Problem Number 4: No Details
What To Put In Your Website Information Sheet
(You can download this sheet as a PDF)
- Who is your domain name registrar:
- URL of the registrar:
- Login for your domain name account:
- When is it due for renewal:
- Who is your website hosting with:
- URL of the web host:
- Login for your web hosting account:
- When is it due for renewal:
- Emergency contact details (for if the site goes down or is hacked):
- Who hosts your email. (Is it through your hosting or some other place?):
- URL of the email host:
- Login for your email hosting account:
- Login details for all your different email addresses:
- When is it due for renewal:
- Emergency contact details (for email problems):
- Who created your website:
- URL of the web developer:
- Are you paying for ongoing site maintenance:
- When is it due for renewal:
- What backups are being run:
- Any paid themes or plugins? (What are they and who created them?)
- Any login details for paid themes or plugins:
- Emergency contact details (for if the site is hacked):
- Google analytics details:
- Google web console details:
- Who wrote the copy for your website:
- URL of the web copywriter:
- Emergency contact details (if you didn’t have a backup and need a copy of your web words):
- Login URL to access your website:
- Access to your control panel for your site:
- FTP details for your site:
What to Do If Your Site is Hacked
What to do if your site has been hacked
- Get your Website Information Sheet. You are going to need ALL of that information to fix your site.

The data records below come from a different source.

/-- The same with the sign-extended immediate. -/
def ComparesImm (c : Pred → Reg → Reg → BitVec 7 → Instr) (f : Word → Word → Bool) : Prop :=
  ∀ p d a i, Local (c p d a i) (Meta.scalar [a.toNat] []) p fun _ th =>
    th.writeCmp d (f (th.readS a.toNat) (i.signExtend 64))

/-- A floating-point form in s(D): the value of f, its flags ORed into fp.flags (R110); f sees the dynamic rounding mode,
FTZ, and the operands' bits. -/
def FloatBinary (c : Pred → Reg → Reg → Reg → Instr) (fm : Fmt) (occ : Nat) (f : RMode → Bool → Nat → Nat → Nat × Nat) : Prop :=
  ∀ p d a b, Local (c p d a b) { Meta.scalar [a.toNat, b.toNat] [d.toNat] with occ := occ } p fun s th =>
    let r := f th.rm th.ftz (th.fpS fm a) (th.fpS fm b)
    (th.orFlags r.2).writeS d.toNat (ofN r.1) s.beat

/-- A form of one operand. -/
def FloatUnary (c : Pred → Reg → Reg → Instr) (fm : Fmt) (occ : Nat) (f : RMode → Bool → Nat → Nat × Nat) : Prop :=
  ∀ p d a, Local (c p d a) { Meta.scalar [a.toNat] [d.toNat] with occ := occ } p fun s th =>
    let r := f th.rm th.ftz (th.fpS fm a)
    (th.orFlags r.2).writeS d.toNat (ofN r.1) s.beat

/-- A fused form: s(D) is an operand too (R112). -/
def FloatFused (c : Pred → Reg → Reg → Reg → Instr) (fm : Fmt) (sub : Bool) : Prop :=
  ∀ p d a b, Local (c p d a b) (Meta.scalar [d.toNat, a.toNat, b.toNat] [d.toNat]) p fun s th =>
    let r := fpFma fm th.rm th.ftz sub (th.fpS fm d) (th.fpS fm a) (th.fpS fm b)
    (th.orFlags r.2).writeS d.toNat (ofN r.1) s.beat

/-- A floating compare into a flag (R113). -/
def FloatCompares (c : Pred → Reg → Reg → Reg → Instr) (fm : Fmt) (k : FCond) : Prop :=
  ∀ p d a b, Local (c p d a b) (Meta.scalar [a.toNat, b.toNat] []) p fun _ th =>
    let r := fpCmp fm th.ftz k (th.fpS fm a) (th.fpS fm b)
    (th.orFlags r.2).writeCmp d r.1

/-- A conversion with a rounding field (R30, R115): rng steps once when the field asks for stochastic rounding (R93). -/
def Converts (c : Pred → Reg → Reg → Reg → Instr) (f : RMode → Bool → Word → Nat × Nat) : Prop :=
  ∀ p d a r, Local (c p d a r) (Meta.scalar [a.toNat] [d.toNat]) p fun s th =>
    let v := f (th.modeOf r.toNat th.rng) th.ftz (th.readS a.toNat)
    ((th.stepRng r.toNat).orFlags v.2).writeS d.toNat (ofN v.1) s.beat

/-- An instruction of the vector unit on its own thread, under its lane mask (R17). -/
def Masked (i : Instr) (m : Meta) (p : Pred) (f : State → Thread → Lane → Thread) : Prop :=
  Local i m p fun s th => f s th (laneMask p th)

/-- D[i] := f(A[i], B[i]) in the lanes of the mask (R133). -/
def Lanewise (c : Pred → Reg → Reg → Reg → Instr) (f : Lane → Lane → Lane) : Prop :=
  ∀ p d a b, Masked (c p d a b) (.vec [d.toNat, a.toNat, b.toNat] [] [] 1) p fun _ th m =>
    th.setLanes d.toNat m fun i => f (th.readLane a.toNat i) (th.readLane b.toNat i)

/-- D[i] := f(A[i]) in the lanes of the mask. -/
def LanewiseUnary (c : Pred → Reg → Reg → Instr) (f : Lane → Lane) : Prop :=
  ∀ p d a, Masked (c p d a) (.vec [d.toNat, a.toNat] [] [] 1) p fun _ th m =>
    th.setLanes d.toNat m fun i => f (th.readLane a.toNat i)

/-- An FP32 form of lanes (R134): f sees mode, FTZ and the lanes of D, A and B; its flags are those of the lanes written. -/
def LanewiseFloat (c : Pred → Reg → Reg → Reg → Instr) (occ : Nat) (f : RMode → Bool → Nat → Nat → Nat → Nat × Nat) : Prop :=
  ∀ p d a b, Masked (c p d a b) (.vec [d.toNat, a.toNat, b.toNat] [] [] occ) p fun _ th m =>
    th.fpLanes d.toNat m fun i =>
      f th.rm th.ftz (th.readLane d.toNat i).toNat (th.readLane a.toNat i).toNat (th.readLane b.toNat i).toNat

/-- A packed 16-bit form (R135): the two halves of every lane. -/
def Packed (c : Pred → Reg → Reg → Reg → Instr) (f : RMode → Bool → Nat → Nat → Nat → Nat × Nat) : Prop :=
  LanewiseFloat c 1 fun rm z x y w =>
    let lo := f rm z (x % 2 ^ 16) (y % 2 ^ 16) (w % 2 ^ 16)
    let hi := f rm z (x / 2 ^ 16) (y / 2 ^ 16) (w / 2 ^ 16)
    (lo.1 + hi.1 * 2 ^ 16, lo.2 ||| hi.2)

- Check your backups. Check that you can access your backups before you call your host. The reason is that some hosts have been known to delete entire hacked sites without warning to stop problems spreading across their network.
- Call your web host. Your host will need to check if anyone else on the server has been compromised and may help with some early troubleshooting.
- Call in the experts. Most hack recovery is beyond the skill set of small businesses (… and most web developers if truth be told). Contact BlogAid for a referral to an expert, or you can also contact Wordfence to clean and fix your site for you.
- Keep your WordPress site, themes and plugins regularly updated.
- Check if your web developer is doing the updates for you (most are not).
- Learn how to DIY WordPress updates (BlogAid)
- If you are not personally updating your site, hire someone who will do it for you.
- Install the WP Rollback plugin on your site.
- Backup your site before running any site updates.
- Back up WordPress, then themes, then plugins.
- Install Wordfence security (paid option).
- Configure Wordfence for greater control.
- Take regular backups of your site and store the backups off site.
- Delete plugins and themes you are not currently using.
- Delete users with admin access who are not current in your business.
- Put together an information sheet about your website with all your site details and contacts.
- If hacked, check your information sheet and your backups before calling your host and then calling in the experts to fix the problem.
- Consider getting Cyber Insurance for your business.